Multi-stage Retrieve and Re-rank Model for Automatic Medical Coding Recommendation
Xindi Wang, Robert E. Mercer, Frank Rudzicz
TL;DR
This work addresses automated ICD coding under a very large and long-tailed label space with lengthy clinical notes. It introduces a multi-stage retrieve-and-rerank framework: a retrieval stage using auxiliary EHR knowledge (DRG, CPT, medications) and BM25 to produce a compact candidate set, followed by a re-ranking stage that employs a Graphormer-based label encoder on a code co-occurrence graph and a contrastive learning objective to align notes with their true codes. The approach achieves state-of-the-art performance on MIMIC-III full and top-50 settings, particularly in precision-at-k metrics, and demonstrates the importance of leveraging long context and label interdependencies.
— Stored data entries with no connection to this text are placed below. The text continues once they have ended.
/-- All contributions are here: matched packets agree, or end BAD_STATE, precondition 58; otherwise the result is on its way to the destination (R413). -/
def execCollectiveMatch (id : Nat) (s : State) : Res :=
  .next <| s.whileUp <|
    match s.ply.colls.find? (fun c => c.pkt = id), s.pkt? id with
    | some c, some o =>
      (match o.job with
       | .waits (.collective _) =>
         if !(c.key.members.all (fun n => NMap.has c.got n)) then s
         else if c.keys.any (fun (x : Nat × CollKey) => x.2 ≠ c.key) then s.finish id 0x0108 [58]
         else if s.frozen (collDst o.pkt) c.key.dstBytes then s
         else
           let (bs, nan, sat) := c.result s.dev.node
           s.startWork o.env { writes := [⟨collDst o.pkt, bs⟩], reads := [(collSrc o.pkt, c.key.srcBytes)], details := [0, 0, 0, evWord nan sat] }
       | _ => s)
    | _, _ => s

/-! ### CONTROL and SAFETY -/

/-- A store to the control page of this node's peer bobbin (Table 17.8). -/
def State.controlStore (s : State) (node off : Nat) (data : List Byte) : State :=
  match s.peerBobbin? node with
  | none => s
  | some n =>
    if off + data.length ≤ 0x1000 then s.store ((s.bob n).cmdBase + off) data
    else if off = 0x1000 then s.doorbell n (BitVec.ofNat 16 (leNat data))
    else if off = 0x3000 then s.cplBell n (BitVec.ofNat 16 (leNat data))
    else s

/-- Packet of a twist of this module's draft. -/
def State.twistOf (s : State) (k : DraftKey) : Option Nat :=
  if k.node ≠ s.dev.node then none else
  match s.draft? k.ctx k.level k.tag with
  | some d => (match d.st with | .twisting p => some p | _ => none)
  | none => none

/-- What a CONTROL frame carries (Table 17.3); none for what it does not carry. -/
def State.takeControl (s : State) (src : Nat) : PlyMsg → Option State
  | .ctlStore off data => some (s.controlStore src off data)
  | .prepare k _ => some (s.peerPrepare k)
  | .vote k ready => some (match s.twistOf k with | some i => s.takeVote i (64 + src) ready | none => s)
  | .commit k parent => some (s.peerCommit k parent)
  | .unravelDraft k => some (s.peerUnravel k)
  | .releaseDraft k => some (s.peerRelease k)
  | .writeRefused tag => some (s.takeRefusal src tag)
  | .windowTable seg g t o n r w => some (s.takeWindow src seg g t o n r w)
  | .windowAck seg g => some (s.windowDone src seg g)
  | .collAbort t i n => some (s.collStopped t i n)
  | _ => none

def execControl (port : Nat) (h : PlyHead) (m : PlyMsg) (s : State) : Res :=
  .next (s.whileUp (s.plyReceive port h m (fun x => if m.isLocal then x.plyDiscard port else (x.takeControl h.src m).getD (x.plyDiscard port))))

/-- What a SAFETY frame carries: pair health, pair comparison, tension (Table 17.3, R327, R429 to R433). -/
def State.takeSafety (s : State) (src : Nat) : PlyMsg → Option State
  | .health r => some (s.takeHealth r)
  | .compareCfg stream crc => some (s.peerConfig src stream crc)
  | .compareRec stream stamp vs => some (s.peerRecord src stream stamp vs)
  | .report floor want power => some (if s.isManager && s.fabricNodes.contains src then s.takeReport src ⟨floor, want, power⟩ else s)
  | .grant mw => some (s.applyGrant (min mw 480000))
  | .machineBudget mw => some (s.learnBudget mw)
  | .budgetRequest mw => some (match s.setBudget mw with
      | (some f, x) => x.plySend src (.budgetDenied f)
      | (none, x) => x)
  | .budgetDenied f => some (s.budgetRefused f)
  | .overBudget b => some (s.setOver b)
  | _ => none

def execSafety (port : Nat) (h : PlyHead) (m : PlyMsg) (s : State) : Res :=
  .next (s.whileUp (s.plyReceive port h m (fun x => if m.isLocal then x.plyDiscard port else (x.takeSafety h.src m).getD (x.plyDiscard port))))

/-! ### Application cores -/

/-- An application core in machine or supervisor mode loads or stores 4 or 8 bytes in a peer's window (R408): stores to the control page travel as
CONTROL frames, others as WRITE, loads as READ_REQ. Other accesses reach nothing and are logged. -/
def execRemoteAccess (who : Accessor) (addr : Nat) (data : Option (List Byte)) (bytes : Nat) (s : State) : Res :=
  .next <|
    let n := match data with | some d => d.length | none => bytes
    match place addr with
    | .remote node off =>
      if who ≠ .supervisor || (n ≠ 4 && n ≠ 8) || !s.reachable node || s.pwr.phase ≠ .up then s.logIt .refused 0x0900 node
      else
        let tag := s.ply.nextTag
        let op (x : State) (rd : Bool) : State := { x with ply := { x.ply with nextTag := (tag + 1) % 65536, remote := x.ply.remote ++ [⟨tag, none, node, rd, addr, n⟩] } }
        match data with
        | some d => if off < 0x200000 then s.plySend node (.ctlStore off d) else op (s.plySend node (.write off tag 0 0 0 0 d)) false
        | none => op (s.plySend node (.readReq off tag 0 0 n)) true
    | _ => s

end Sys2Proof.Machine
end

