/-- Raising a cause adds it, and one of 4, 5, 6, 11 and 13 makes the mode Safe-hold. AGE_REGISTER registers a stream or changes its age, or ends NO_SPACE with resource 0x25, and deregisters; the periodic check clears the validity of a result that is too old. An overrun is raised once. A failed pair raises cause 4. The status frame goes out on an enabled carrier, periodically and where what it shows has changed, with the carrier's next counter. Writes of STATUS_CFG and HOST_WD by the supervisor and Distaff take effect, others are logged; the watchdog's expiry raises cause 12. SAFE_STATE_REQUEST raises cause 6 and releases 5 and 6; AT_REST_ASSERT asserts, withdraws and lapses. A comparison configured is told to the partner, a record that matches is judged, one that does not waits, and DIV_N disagreements raise cause 7. -/
def Obligations.SafetyChannel : Prop :=
  (∀ (s : State) (n : Nat), (s.raise n).saf.causes = (s.saf.causes ||| 1 <<< n) ∧ (n ∈ [4, 5, 6, 11, 13] → (s.raise n).safety = .safeHold)
    ∧ (s.endCause n).saf.causes = if s.saf.causes.testBit n then s.saf.causes - 2 ^ n else s.saf.causes)
  ∧ (∀ (src : Src) (p0 : Packet) (s : State), let p := p0.withField 3 31 30 0
    specAgeRegister.accepts src p s = true →
    let q := specAgeRegister.pkt p
    let u := specAgeRegister.taken src p s
    exec (.ageRegister src p0) s = .next (
      match (if q.b 3 29 then (List.range 256).find? (fun n => !NMap.has u.saf.ages n) else some (q.f 3 7 0)) with
      | none => u.finish s.q.nextId 0x0200 [0x25]
      | some n => ({ u with saf := { u.saf with ages := NMap.put u.saf.ages n { NMap.getD u.saf.ages n { maxAgeUs := 0 } with maxAgeUs := q.word 4 } } } : State).finish s.q.nextId 0 [n]))
  ∧ (∀ (src : Src) (p0 : Packet) (s : State), let p := p0.withField 3 31 30 1
    specAgeDeregister.accepts src p s = true →
    let n := (specAgeDeregister.pkt p).f 3 7 0
    let u := specAgeDeregister.taken src p s
    exec (.ageDeregister src p0) s = .next (({ u with saf := { u.saf with ages := NMap.del u.saf.ages n } } : State).finish s.q.nextId 0 [n]))
  ∧ (∀ (s : State) (n t : Nat) (a : AgeStream), s.distaffRuns = true → s.saf.ages = [(n, a)] → a.valid = true → a.latest = some t →
    ∃ u : State, exec .ageCheck s = .next u ∧ (a.maxAgeUs * 1000 < s.now - t → NMap.get? u.saf.ages n = some { a with valid := false } ∧ u.saf.expired = satAdd 0xFFFF s.saf.expired 1)
      ∧ (s.now - t ≤ a.maxAgeUs * 1000 → u = s))
  ∧ (∀ (s : State) (id : Nat) (o : OutPkt), s.pkt? id = some o → o.pkt.opcode ∈ [0x0310, 0x0701, 0x0711] → s.isFixed o.pkt.ctx = true → o.job ≠ .held → s.distaffRuns = true →
    (id ∉ s.saf.overruns → exec (.deadlineOverrun id) s = .next ((({ s with saf := { s.saf with overruns := s.saf.overruns ++ [id] } } : State).logIt .overrun o.pkt.reqTag).raise 8))
    ∧ (id ∈ s.saf.overruns → exec (.deadlineOverrun id) s = .next s))
  ∧ (∀ (s : State), s.clocked = true → s.pkts = [] → exec .overrunClear s = .next (({ s with saf := { s.saf with overruns := [] } } : State).endCause 8))
  ∧ (∀ (s : State) (pair : Nat), s.clocked = true → pair ≤ 2 → s.dbg.queuedAcks = [] →
    ∃ u : State, exec (.distaffFault pair) s = .next u ∧ u.saf.daFailed = (s.saf.daFailed || decide (pair = 0)) ∧ u.saf.dbFailed = (s.saf.dbFailed || decide (pair = 1))
      ∧ u.saf.causes = (s.saf.causes ||| 16) ∧ u.safeLow = true ∧ u.dbg.haltedAc = 0 ∧ u.dbg.haltedFl = 0)
  ∧ (∀ (s : State) (c : Carrier), s.statusOn c = true → s.distaffRuns = true → s.inPause = false →
    let t := s.sendStatus c
    exec (.statusFramePeriodic c) s = .next { t with saf := if c = .ve then { t.saf with vePeriod := t.saf.periodMs } else { t.saf with cxPeriod := t.saf.periodMs } }
    ∧ exec (.statusFrameChange c) s = .next (if s.shown = (if c = .ve then s.saf.veShown else s.saf.cxShown) then s else t))
  ∧ (∀ (s : State), s.statusBlock.length = 64 ∧ (s.oobKey = none →
    let t := s.sendStatus .ve
    t.out = s.out ++ [.status .ve (s.statusBlock ++ leBytes 8 s.oob.ve.next ++ List.replicate 16 0)] ∧ t.oob.ve.next = s.oob.ve.next + 1 ∧ t.saf.veShown = s.shown ∧ t.saf.expired = 0))
  ∧ (∀ (s : State) (who : Accessor) (v : Word), s.clocked = true →
    let w := v.toNat
    let ms := min 10000 (max 1 (bits w 15 0))
    let set (run : Option Nat) : State := { s with saf := { s.saf with wdEnable := w.testBit 31, wdTimeout := ms, wdRunning := run } }
    (who ≠ .supervisor → who ≠ .distaff → ∀ c ∈ [Instr.statusCfgWrite who v, .hostWdEnable who v, .hostWdKick who v], exec c s = .next (s.logIt .managementAccess))
    ∧ (who = .supervisor ∨ who = .distaff →
      exec (.statusCfgWrite who v) s = .next { s with saf := { s.saf with veEn := w.testBit 31, cxEn := w.testBit 30, cxPort := bits w 29 28, periodMs := min 100 (max 1 (bits w 22 16)), statusCxId := bits w 10 0 } }
      ∧ exec (.hostWdEnable who v) s = .next (set (if w.testBit 31 then (if s.saf.wdEnable then s.saf.wdRunning else some ms) else none))
      ∧ exec (.hostWdKick who v) s = .next ((set (if w.testBit 31 then some ms else none)).endCause 12)))
  ∧ (∀ (s : State) (ms : Nat), s.saf.wdRunning = some ms → s.distaffRuns = true →
    exec .hostWdExpiry s = .next ((({ s with saf := { s.saf with wdRunning := none } } : State).logIt .hostWd).raise 12))
  ∧ (∀ (src : Src) (p0 : Packet) (s : State), let p := p0.withField 3 31 30 0
    specSafeEnter.accepts src p s = true →
    let u := (specSafeEnter.taken src p s).logIt .reason ((specSafeEnter.pkt p).f 3 15 0) 0
    exec (.safeStateRequestEnter src p0) s = .next ((if u.saf.causes.testBit 6 then u else u.raiseHold 6).finish s.q.nextId 0))
  ∧ (∀ (src : Src) (p0 : Packet) (s : State), let p := p0.withField 3 31 30 1
    specSafeRelease.accepts src p s = true →
    let u := (specSafeRelease.taken src p s).logIt .reason ((specSafeRelease.pkt p).f 3 15 0) 1
    exec (.safeStateRequestRelease src p0) s = .next (((u.endCause 5).endCause 6).finish s.q.nextId 0))
  ∧ (∀ (src : Src) (p0 : Packet) (s : State), let p := p0.withField 3 31 31 1
    specAtRest.accepts src p s = true →
    let q := specAtRest.pkt p
    let u := specAtRest.taken src p s
    let t := u.now + q.word 4 * 1000000
    q.b 3 31 = true →
    exec (.atRestAssert src p0) s = .next (({ u with saf := { u.saf with atRest := some t } } : State).finish s.q.nextId 0 [t % 2 ^ 32]))
  ∧ (∀ (src : Src) (p0 : Packet) (s : State), let p := p0.withField 3 31 31 0
    specAtRest.accepts src p s = true →
    let q := specAtRest.pkt p
    let u := specAtRest.taken src p s
    let v : State := { u with saf := { u.saf with atRest := none } }
    q.b 3 31 = false →
    exec (.atRestWithdraw src p0) s = .next ((if u.upd.act.isSome then v.logIt .update 1 else v).finish s.q.nextId 0 [(u.now + q.word 4 * 1000000) % 2 ^ 32]))
  ∧ (∀ (s : State) (t : Nat), s.clocked = true → s.saf.atRest = some t →
    let v : State := { s with saf := { s.saf with atRest := none } }
    exec .atRestTimeout s = .next (if s.upd.act.isSome then v.logIt .update 1 else v))
  ∧ (∀ (src : Src) (p0 : Packet) (s : State), let p := p0.withField 3 31 30 0
    specPairConfigure.accepts src p s = true →
    let q := specPairConfigure.pkt p
    let u := specPairConfigure.taken src p s
    let crc := crc32c (wordBytes [q.word 3 - q.f 3 21 16 * 2 ^ 16, q.word 4, q.word 5, q.word 6, q.word 7])
    let differs := match NMap.get? u.saf.peerCrc (q.f 3 7 0) with | some x => decide (x ≠ crc) | none => false
    let c : PairCompare := { mode := q.f 3 29 28, partner := q.f 3 21 16, tolAbs := q.word 4, tolRel := q.word 5, matchUs := q.f 6 31 16, divN := q.f 6 15 8, count := q.f 6 7 0, first := q.word 7, crc := crc, mismatch := differs }
    let v := ((u.setCompare (q.f 3 7 0) c).settlePairs).plySend (q.f 3 21 16) (.compareCfg (q.f 3 7 0) crc)
    exec (.pairCompareConfigure src p0) s = .next ((if differs then v.logIt .pairMismatch (q.f 3 7 0) crc else v).finish s.q.nextId 0))
  ∧ (∀ (src : Src) (p0 : Packet) (s : State), let p := p0.withField 3 31 30 1
    specPairRemove.accepts src p s = true →
    let u := specPairRemove.taken src p s
    let v : State := { u with saf := { u.saf with compares := NMap.del u.saf.compares ((specPairRemove.pkt p).f 3 7 0) } }
    exec (.pairCompareRemove src p0) s = .next ((if v.saf.compares.any (fun c => c.2.diverged) then v else v.endCause 7).finish s.q.nextId 0))
  ∧ (∀ (s : State) (node n stamp : Nat) (vals : List Nat) (c : PairCompare), s.clocked = true → s.reachable node = true → NMap.get? s.saf.compares n = some c →
    c.partner = node → c.mismatch = false →
    exec (.pairCompareRecord node n stamp vals) s = .next (
      match c.own.find? (fun x => c.matches_ ⟨stamp, vals⟩ x) with
      | some x => (s.setCompare n { c with own := c.own.filter (fun y => y ≠ x) }).verdictOf n (c.agree ⟨stamp, vals⟩ x)
      | none => s.setCompare n { c with peer := c.peer ++ [⟨stamp, vals⟩] }))
  ∧ (∀ (s : State) (n : Nat) (c : PairCompare), NMap.get? s.saf.compares n = some c →
    (c.disagree + 1 < c.divN → s.verdictOf n false = s.setCompare n { c with disagree := c.disagree + 1, agreeRun := 0 })
    ∧ (c.divN ≤ c.disagree + 1 → (s.verdictOf n false).saf.causes = (s.saf.causes ||| 128) ∧ (s.verdictOf n false).saf.divStream = n)
    ∧ NMap.get? (s.verdictOf n true).saf.compares n = some { c with disagree := 0, agreeRun := c.agreeRun + 1, diverged := c.diverged && decide (c.agreeRun + 1 < 100) })
  ∧ (∀ (s : State) (n : Nat) (c : PairCompare) (r : CompareRec) (rest : List CompareRec), s.clocked = true → NMap.get? s.saf.compares n = some c → c.own = r :: rest →
    exec (.pairMatchTimeout n) s = .next (s.setCompare n { c with own := rest, misses := c.misses + 1, peer := c.peer.filter (fun x => decide (r.stamp ≤ x.stamp + c.matchUs * 1000)) }))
By effectively narrowing the label space and exploiting external knowledge and code co-occurrence, the method offers a practical ICU-ready solution for automated medical coding with potential extensions to UMLS and synonymy in future work.
Abstract
The International Classification of Diseases (ICD) serves as a definitive medical classification system encompassing a wide range of diseases and conditions. The primary objective of ICD indexing is to allocate a subset of ICD codes to a medical record, which facilitates standardized documentation and management of various health conditions. Most existing approaches have suffered from selecting the proper label subsets from an extremely large ICD collection with a heavy long-tailed label distribution. In this paper, we leverage a multi-stage ``retrieve and re-rank'' framework as a novel solution to ICD indexing, via a hybrid discrete retrieval method, and re-rank retrieved candidates with contrastive learning that allows the model to make more accurate predictions from a simplified label space. The retrieval model is a hybrid of auxiliary knowledge of the electronic health records (EHR) and a discrete retrieval method (BM25), which efficiently collects high-quality candidates. In the last stage, we propose a label co-occurrence guided contrastive re-ranking model, which re-ranks the candidate labels by pulling together the clinical notes with positive ICD codes. Experimental results show the proposed method achieves state-of-the-art performance on a number of measures on the MIMIC-III benchmark.